**Material for the task**
/-- yf and yf′ of a sample: at the first valid sample after the reaction 0x01 both are y (R151 step 4, R157). -/
def State.filterPair (s : State) (n : Nat) (y : Int) : Int × Int :=
  let r := s.lrt n
  if r.wasInvalid && !r.rawBad then (widen y, widen y) else (s.filtered n y r.yf, r.yf)

/-- A sample in MANUAL or TRACK: the output follows `target`, unmoved where `held`, and I is back-calculated (R157, R158). -/
def State.sampleFollow (s : State) (n mode : Nat) (y target : Int) (held : Bool) (f : LoopFlags) : State :=
  let r := s.lrt n
  let yf := s.filterPair n y
  let t := s.loopTerms n y (widen y) yf.1 yf.2 f
  let o := if held then (target, false, false) else s.limitOut n target
  let (i, s1) := s.backCalc n t o.1
  s1.finishSample n { y := y, w := widen y, step := 0, v := 0, a := 0, yf := yf.1, integ := i.1, out := o.1, mode := mode
                      wasInvalid := r.wasInvalid && r.rawBad
                      flags := { t.flags with i := i.2.1, ff := i.2.2, out := o.2.1, rate := o.2.2 } }

/-- A sample in OFF or STOPPING (R158, R161). -/
def State.sampleStop (s : State) (n mode : Nat) (y : Int) (f : LoopFlags) : State :=
  let r := s.lrt n
  let stop := s.regI (lb n 0x10)
  if mode = 0 then
    s.finishSample n { y := y, w := widen y, step := 0, v := 0, a := 0, yf := widen y, integ := 0, out := stop, mode := 0
                       flags := f }
  else
    let prev := s.regI (lb n 0x27)
    let g := stepLimit (s.regI (lb n 0x17)) (s.loopTs n)
    let m := widen (stop - prev)
    let out := if m.natAbs ≤ g then stop else roundAway (widen prev + m.sign * g) 65536
    s.finishSample n { y := y, w := widen y, step := 0, v := 0, a := 0, yf := (s.filterPair n y).1, integ := 0
                       out := out, mode := if out = stop then 0 else 5, wasInvalid := r.wasInvalid && r.rawBad, flags := f }

/-- u* of a sample, with the integrator value `i` (R151 step 9). -/
def State.loopSum (s : State) (n : Nat) (t : LoopTerms) (ff i : Int) : Int :=
  let sum := widen (t.p + t.d) + i
  if s.reg (lb n 0xB) = 1 then
    let (vn, m, _) := s.voltage n
    (term (sum * vn) (65536 * m.toNat)).1
  else (term (sum + widen ff) 65536).1

/-- The output of a block as another block takes it: of this tick from a lower position of the same pair, else of the
last sample before the tick (R163). `base` is the state before the tick's samples. -/
def State.cascadeOut (s base : State) (n o : Nat) : Int × Nat :=
  if o / 32 = n / 32 ∧ o < n then (s.regI (lb o 0x27), (s.lrt o).mode) else (base.regI (lb o 0x27), (base.lrt o).mode)

/-- A sample in AUTO or CASCADE (R151 to R157). -/
def State.sampleAuto (s base : State) (n mode : Nat) (y : Int) (f0 : LoopFlags) : State :=
  let r := s.lrt n
  let ts := s.loopTs n
  let src := if mode = 4 then s.cascadeOut base n (s.reg (lb n 0xC)) else (s.regI (lb n 0x1A), 2)
  let target := clampInt (s.regI (lb n 0x14)) (s.regI (lb n 0x13)) src.1
  let outer := mode == 4 && (src.2 == 0 || src.2 == 5)
  let wOld := if r.wasAuto then r.w else widen y
  let sOld := if r.wasAuto then r.step else 0
  let gen := generator (stepLimit (s.regI (lb n 0x23)) ts) (accLimit (s.regI (lb n 0x15)) ts) (widen target) wOld sOld
  let w := long gen.1 1
  let v := term (gen.2 * 1000000) (ts * 65536)
  let a := term ((gen.2 - sOld) * 1000000000000) (ts * ts * 65536)
  let f1 := { f0 with sp := decide (target ≠ src.1) || w.2 || v.2 || a.2 }
  let yf := if r.wasInvalid then widen y else s.filtered n y r.yf
  let yf0 := if r.wasInvalid then widen y else r.yf
  let t := s.loopTerms n y w.1 yf yf0 f1
  let kp := s.regI (lb n 0x1E)
  let bump := r.bumpB * r.w - r.bumpK * widen (widen (s.regI (lb n 0x26)))
  let i0 := long (r.integ * 2 ^ 32 + bump) (2 ^ 32)
  let ff := if s.reg (lb n 0xB) = 2 then term (s.regI (lb n 0x21) * v.1 + s.regI (lb n 0x22) * a.1) 65536 else (0, false)
  let gI := if s.reg (lb n 0x1F) = 0 then 0 else coefficient ts (s.reg (lb n 0x1F))
  let di := long (kp * gI * (w.1 - widen y)) (2 ^ 48)
  let i1 := long (i0.1 + di.1) 1
  let u := s.loopSum n t ff.1 i1.1
  let o := s.limitOut n u
  let c := clampInt (s.regI (lb n 0x25)) (s.regI (lb n 0x24)) u
  let drop := (decide (s.regI (lb n 0x24) < u) && decide (0 < di.1)) || (decide (u < s.regI (lb n 0x25)) && decide (di.1 < 0)) ||
    (o.2.2 && decide ((c - o.1).sign = di.1.sign)) || r.overridden
  let u' := if drop then s.loopSum n t ff.1 i0.1 else u
  let o' := if drop then s.limitOut n u' else o
  let volt := s.reg (lb n 0xB) == 1 && (s.voltage n).2.2
  let f2 := { t.flags with i := di.2 || i0.2 || (i1.2 && !drop), ff := ff.2 || volt, out := o'.2.1, rate := o'.2.2 }
  let x : LoopResult :=
    { y := y, w := w.1, step := gen.2, v := v.1, a := a.1, yf := yf
      integ := if drop then i0.1 else i1.1
      out := o'.1, mode := mode, frozen := drop, ramping := w.1 != widen target, outerOff := outer
      wasAuto := true, flags := f2 }
  (s.setLrt n { r with bumpK := 0, bumpB := 0 }).finishSample n x

/-- The reaction 0x01 to an invalid measurement: everything stands (R157). -/
def State.sampleHeld (s base : State) (n mode : Nat) (y : Int) (f : LoopFlags) : State :=
  let r := s.lrt n
  let src := if mode = 4 then s.cascadeOut base n (s.reg (lb n 0xC)) else (s.regI (lb n 0x1A), 2)
  let target := clampInt (s.regI (lb n 0x14)) (s.regI (lb n 0x13)) src.1
  s.finishSample n { y := y, w := r.w, step := r.step, v := s.regI (lb n 0x2A), a := s.regI (lb n 0x2B), yf := r.yf
                     integ := r.integ, out := s.regI (lb n 0x27), mode := mode, ramping := r.w != widen target
                     outerOff := mode == 4 && (src.2 == 0 || src.2 == 5), wasAuto := r.wasAuto, wasInvalid := true
                     flags := f }

/-- One sample of a block (R151, R157 to R159). `base` is the state before the tick's samples. -/
def State.sample (base s : State) (n : Nat) : State :=
  let r := s.lrt n
  let ym := term (s.regI (lb n 5) * r.raw.toInt + widen (s.regI (lb n 6))) 65536
  let f : LoopFlags := { p := ym.2 }
  let (mode, refused) := s.nextMode n
  let s1 := if refused then (s.loopRefuse n).setReg (lb n 0x1B) mode else s
  match mode with
  | 1 => s1.sampleFollow n 1 ym.1 (s1.regI (lb n 0x1C)) false f
  | 3 =>
    let (v, s2) := s1.trackValue base n
    s2.sampleFollow n 3 ym.1 v false f
  | 2 | 4 =>
    if r.rawBad && s1.reg (lb n 0xE) == 1 then s1.sampleHeld base n mode ym.1 f
    else if r.rawBad && s1.reg (lb n 0xE) == 2 then
      let out := s1.regI (lb n 0x27)
      ((s1.setReg (lb n 0x1B) 1).setRegI (lb n 0x1C) out).sampleFollow n 1 ym.1 out true f
    else s1.sampleAuto base n mode ym.1 f
  | _ => s1.sampleStop n mode ym.1 f

/-- The window registers of a block (R146). -/
def windowSubs : List Nat := (List.range 19).map (fun i => 0x1A + i)

/-- A loop pair mismatch (R142). -/
def State.loopMismatch (s : State) (pair : Nat) : State :=
  (({ s with pair := { s.pair with mismatches := s.pair.mismatches ++ [pair] } }.count 0x230008).setReg 0x230009
    (pair - 16)).setCause 4 1

/-- The samples of a tick (R140, R141). `bad` names by 16 + n the blocks n whose comparison fails: their pair makes no
further sample in the tick (R142). -/
def State.sampleLoops (s : State) (bad : List Nat) : State :=
  let due := (List.range 128).filter s.loopDue
  let stop (q : Nat) : Option Nat := due.find? (fun n => n / 32 == q && bad.contains (16 + n))
  let base := { s with tick := { s.tick with window := due.flatMap (fun n => windowSubs.map (fun k => (lb n k, s.reg (lb n k)))) } }
  let made := due.filter (fun n => match stop (n / 32) with
    | some m => decide (n ≤ m)
    | none => true)
  (base.each made (State.sample base)).each ((List.range 4).filter (fun q => (stop q).isSome)) (fun t q => t.loopMismatch (16 + q))

/-! ## Entry to and exit from RUN (R160) -/

/-- On entry to RUN every configured block starts OFF: I is 0, w and yf follow the y of its last sample (log entry 98). -/
def State.loopsStart (s : State) : State :=
  s.each s.blocks (fun t n =>
    let y := widen (t.regI (lb n 0x26))
    ((t.setLrt n { t.lrt n with integ := 0, yf := y, w := y, step := 0, dest := none, mode := 0, wasAuto := false
                                wasInvalid := false }).setReg (lb n 0x1B) 0).setReg
      (lb n 0x29) (t.reg (lb n 0x29) &&& 0xFF0000))

/-- On leaving RUN every block is forced OFF, with FORCED set; the bits of the last sample stand. -/
def State.loopsForceOff (s : State) : State :=
  s.each (List.range 128) (fun t n =>
    let r := t.lrt n
    ((t.setLrt n { r with mode := 0, wasAuto := false, wasInvalid := false, dest := none }).setReg (lb n 0x1B) 0).setReg
      (lb n 0x29) ((t.reg (lb n 0x29) &&& 0x7FFF00) + 2 ^ 23))

/-- The bytes of Q that an override of an output reference reaches, by block number: OVERRIDDEN of R162. -/
def State.overrides (s : State) (refs : List OutRef) (n : Nat) : Bool :=
  let v := s.reg (lb n 8)
  let a := v % 2 ^ 20
  match v / 2 ^ 28 with
  | 1 => refs.any (fun r => r.kind == 2 && r.target == v % 16)
  | 2 => refs.any (fun r =>
      match r.kind with
      | 1 => inBlock (s.reg 0x280002 + r.target / 8) a 4
      | 2 => inBlock (s.reg 0x290002 + 4 * r.target) a 4
      | 3 => s.reg (recK r.station 0x16) != 0xFFFFFFFF && inBlock (s.reg (recK r.station 0x16) + r.target / 8) a 4
      | _ => s.reg (recK r.station 0x16) != 0xFFFFFFFF && inBlock (s.reg (recK r.station 0x16) + r.target) a 4)
  | _ => false

/-- Notes the loops whose destination the safety matrix replaced (R162). -/
def State.noteOverrides (s : State) (refs : List OutRef) : State :=
  s.each s.blocks (fun t n =>
    let o := t.overrides refs n
    if (t.lrt n).overridden = o then t else t.setLrt n { t.lrt n with overridden := o })

/-! ## Entries -/

/-- Steps 8 and 9 of R366 for the entries of a loop block (R139, R140, R144, R166). -/
def State.loopCheck (s : State) (key v : Nat) : Nat :=
  let ix := key / 256
  let sub := key % 256
  if 0x2400 ≤ ix ∧ ix ≤ 0x247F then
    let n := ix - 0x2400
    if sub = 1 then (if v = 1 ∧ 16 ≤ n % 32 ∧ s.reg 0x200001 < 100 then 0x06040043 else 0)
    else if sub = 2 then (if v ≤ s.reg (lb n 3) then 0x06040043 else 0)
    else if sub = 3 then (if s.reg (lb n 2) ≤ v then 0x06040043 else 0)
    else if sub = 4 ∨ sub = 7 then (if refFormOk v then 0 else 0x06090030)
    else if sub = 8 then
      (if !refFormOk v then 0x06090030
       else if v ≠ 0 ∧ s.blocks.any (fun m => m != n && s.reg (lb m 8) == v) then 0x06040043 else 0)
    else if sub = 0xC then (if v ≤ 127 ∨ v = 0xFF then 0 else 0x06090030)
    else if sub = 0x13 then (if signed 32 v < s.regI (lb n 0x14) then 0x06040043 else 0)
    else if sub = 0x14 then (if s.regI (lb n 0x13) < signed 32 v then 0x06040043 else 0)
    else 0
  else if key = 0x200001 then
    (if v < 100 ∧ s.blocks.any (fun n => decide (16 ≤ n % 32)) then 0x06040043 else 0)
  else 0

/-- The writes of a loop block as a closing point applies them (R147, R150, R156). -/
def State.loopApply (s : State) (key v : Nat) : Option State :=
  let ix := key / 256
  let sub := key % 256
  if 0x2400 ≤ ix ∧ ix ≤ 0x247F then
    let n := ix - 0x2400
    if 0x1A ≤ sub ∧ sub ≤ 0x2C then some (s.windowApply n sub v)
    else if sub = 0x11 then some ((s.noteBump n (s.regI (lb n 0x1E)) (signed 32 v)).setReg key v)
    else if (sub = 0x15 ∨ sub = 0x16 ∨ sub = 0x17) ∧ signed 32 v < 0 then some ((s.setReg key v).loopRefuse n)
    else none
  else none

/-- The largest number of elements that are pairwise compatible. -/
def largestSet {α : Type} (f : α → α → Bool) (w : α → Nat) (n : Nat) (xs : List α) : Nat :=
  match n, xs with
  | 0, _ => 0
  | _, [] => 0
  | n + 1, x :: t =>
    let rest := t.filter (f x)
    let inn := w x + largestSet f w n rest
    if rest.length = t.length then inn else max inn (largestSet f w n t)

/-- Two due patterns meet in some tick (R92). -/
def canMeet (a b : Nat × Nat) : Bool := a.2 % Nat.gcd a.1 b.1 == b.2 % Nat.gcd a.1 b.1

/-- The load of a loop pair (R165). -/
def State.loopLoad (s : State) (p : Nat) : Nat :=
  let xs := (s.blocks.filter (fun n => n / 32 == p)).map (fun n => (s.reg (lb n 2), s.reg (lb n 3)))
  240 + 240 * largestSet canMeet (fun _ => 1) 32 xs

/-- A number with bit n set for each block at which `f` holds. -/
def blockBits (f : Nat → Bool) : Nat := (List.range 128).foldl (fun v n => if f n then v + 2 ^ n else v) 0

**Problem requirements**
The lines to copy are those in the records above containing the word "bumpK".

**Answer**
  let bump := r.bumpB * r.w - r.bumpK * widen (widen (s.regI (lb n 0x26)))
  (s.setLrt n { r with bumpK := 0, bumpB := 0 }).finishSample n x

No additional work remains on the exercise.